Information supplied:
┌──

-- ==== Sys2Proof/Machine/Engine.lean ====
section
/-!
DEFINITION. Class 0xC: the engines and the queue registers (R192 to R202, R270 to R272, R363): starting work, what a
channel does with a strand, gathers, collectives, completion items and user interrupts.
-/

namespace Sys2Proof.Machine

/-! ### Channels (R192) -/

/-- Number of a copy channel: 4 × cluster + n, or 0x1000 + n for the hub's. -/
def copyChan (core : Nat) (ch : Nat) : Nat := if ch < 0x80 then 4 * clusterOf core + ch else 0x1000 + (ch - 0x80)

/-- Number of a swap channel. -/
def swapChan (ch : Nat) : Nat := 0x2000 + ch

/-- The channel value of a number (R192, R196). -/
def chanValue (n : Nat) : Nat := if n < 0x1000 then n % 4 else if n < 0x2000 then 0x80 + (n - 0x1000) else (n - 0x2000) % 256

/-- Whether a partition holds a channel (R192, R272). -/
def State.holdsChan (s : State) (p n : Nat) : Bool :=
  if n < 0x1000 then true
  else if n < 0x2000 then bit (s.part p).chmask (n - 0x1000)
  else bit (s.part p).chmask (32 + (n - 0x2000))

/-- The allowance register that meters a channel (R271). -/
def allowOf (n : Nat) : Option Nat := if n < 0x1000 then none else if n < 0x2000 then some 0 else some 1

/-- Whether a partition's balance lets a channel begin a strand of it (R272). -/
def State.solvent (s : State) (p n : Nat) : Bool :=
  match allowOf n with
  | none => true
  | some i =>
    let a := (s.part p).allow.toList.getD i Allow.reset
    !a.metered || decide (0 < a.balance)

/-- Priority of a partition on a channel (R271). -/
def State.prioOn (s : State) (p n : Nat) : Nat :=
  match allowOf n with
  | none => 0
  | some i => ((s.part p).allow.toList.getD i Allow.reset).prio

/-! ### Completion records and items (R196 to R198) -/

/-- The record of the core that started work of a unit: it follows a unit that is switched out (R318). -/
def State.recordFor (s : State) (c : Nat) (u : Option (Nat × Nat)) : List (Nat × Bool) :=
  match s.parkedOf u c with
  | some (_, p) => p.record
  | none => (s.core c).record

/-- Whether a record has room to begin an identifier (R197). -/
def State.recordRoom (s : State) (c : Nat) (u : Option (Nat × Nat)) : Bool :=
  let r := s.recordFor c u
  decide (r.length < 64) || r.any (·.2)

/-- A list without its first element of a kind. -/
def dropFirst {α : Type} (p : α → Bool) : List α → List α
  | [] => []
  | x :: r => if p x then r else x :: dropFirst p r

/-- A record with an identifier marked: an entry is reused, and a new one displaces the oldest finished one from a full
record (R197). -/
def markIn (r : List (Nat × Bool)) (id : Nat) (finished : Bool) : List (Nat × Bool) :=
  if r.any (·.1 == id) then r.map (fun e => if e.1 == id then (id, finished) else e)
  else (if 64 ≤ r.length then dropFirst (·.2) r else r) ++ [(id, finished)]

/-- An identifier of a unit's work marked in the record of its core. -/
def State.recordSet (s : State) (c : Nat) (u : Option (Nat × Nat)) (id : Nat) (finished : Bool) : State :=
  match s.parkedOf u c with
  | some (l, p) => s.setLaunch { l with
      parked := l.parked.map (fun q => if q.rank == p.rank then { q with record := markIn q.record id finished } else q) }
  | none => s.setCore c { s.core c with record := markIn (s.core c).record id finished }

/-- A completion item (R196). -/
def itemOf (chan st cause id : Nat) (fault : Bool) : Nat :=
  2 ^ 63 + b2n fault * 2 ^ 62 + chanValue chan % 256 * 2 ^ 40 + st * 2 ^ 32 + cause * 2 ^ 16 + id

/-- Where the context that a message addresses stands: on its core, switched out, or nowhere. -/
inductive Place where
  | here (x : Nat)
  | away (x : Nat)
  | gone
  deriving DecidableEq, Repr

/-- The control context of a unit on a core (R247, R253, R259). -/
def State.controlOf (s : State) (c : Nat) (u : Option (Nat × Nat)) : Place :=
  let k := s.core c
  let x := s.ctx c 0
  if k.unit == u && x.live && x.inUnit == u.isSome then .here 0
  else if k.out.any (fun o => o.ctx == 0 && o.unit == u) || (s.parkedOf u c).isSome then .away 0
  else .gone

/-- The context that a completion goes to: the one that started the work, or, once it has ended, its unit's control context
(R247). -/
def State.postAt (s : State) (p : Post) : Place :=
  let k := s.ctx p.core p.ctx
  if k.live && k.born == p.born then .here p.ctx
  else if (s.core p.core).out.any (fun o => o.ctx == p.ctx && o.born == p.born) then .away p.ctx
  else s.controlOf p.core p.unit

/-- The messages that a core's interface holds for a context: each takes one of its channel's 4 credits (R270). One that a save area
holds takes none. -/
def State.atInterface (s : State) (c : Nat) (at_ : Place) : Nat :=
  (s.posts.filter (fun p => p.atCore && !p.spilled && p.core == c && s.postAt p == at_)).length
    + (s.xnet.filter (fun m => m.stage == 1 && m.target == c && s.controlOf c m.unit == at_)).length

/-- A context consumes messages unless it is trapped (R270). -/
def Ctx.consumes (k : Ctx) : Bool := k.live && !k.trapcause.getLsbD 63

/-- A message of a completion that its context takes: an item, or an interrupt (R196, R198). One for a unit that has gone is dropped.
None while the context cannot take it. -/
def State.takePost (s : State) (p : Post) : Option State :=
  match s.postAt p with
  | .gone => some s
  | .away _ => none
  | .here x =>
    let t := s.ctx p.core x
    let i := p.q - 4
    let q := t.q.toList.getD i []
    if p.spilled || !t.consumes || (p.item.isSome && decide (16 ≤ q.length)) || (p.irq.isSome && decide (16 ≤ t.irqs.length)) then none
    else some (s.setCtx p.core x { t with
      q := (match p.item with
        | some v => t.q.setIfInBounds i (q ++ [{ wide := false, val := BitVec.ofNat 512 v }])
        | none => t.q)
      irqs := t.irqs ++ p.irq.toList })

/-- The identifier of an item that leaves Finish is finished in the core's record (R197). -/
def State.markPost (s : State) (p : Post) : State :=
  match p.ident with
  | some i => s.recordSet p.core p.unit i true
  | none => s

/-- A message that leaves Finish: its context takes it, or its core's interface where a credit is free (R196, R270). None
while neither can. An interrupt waits at Finish while 16 wait (R198). -/
def State.leaveFinish (s : State) (p : Post) : Option State :=
  let at_ := s.postAt p
  let ahead := s.posts.any (fun q => q.atCore && q.core == p.core && s.postAt q == at_)
  let irqs : Nat := (match at_ with | .here x => (s.ctx p.core x).irqs.length | _ => 0)
    + (s.posts.filter (fun q => q.atCore && q.irq.isSome && q.core == p.core && s.postAt q == at_)).length
  match (if ahead then none else s.takePost p) with
  | some t => some (t.markPost p)
  | none =>
    if decide (4 ≤ s.atInterface p.core at_) || (p.irq.isSome && decide (16 ≤ irqs)) then none
    else some (State.markPost { s.fresh.2 with posts := s.posts ++ [{ p with atCore := true, came := s.nonce }] } p)

/-- Whether a channel waits at Finish with a completion (R196, R270). -/
def State.chanBlocked (s : State) (n : Nat) : Bool := s.posts.any (fun p => p.chan == n && !p.atCore)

└──

Exercise prompt:
Nothing but the lines above from the one containing "def State.markPost (s" through the one containing "(R196, R270). None" should appear in the answer, each repeated exactly.

Output for this exercise:
def State.markPost (s : State) (p : Post) : State :=
  match p.ident with
  | some i => s.recordSet p.core p.unit i true
  | none => s

/-- A message that leaves Finish: its context takes it, or its core's interface where a credit is free (R196, R270). None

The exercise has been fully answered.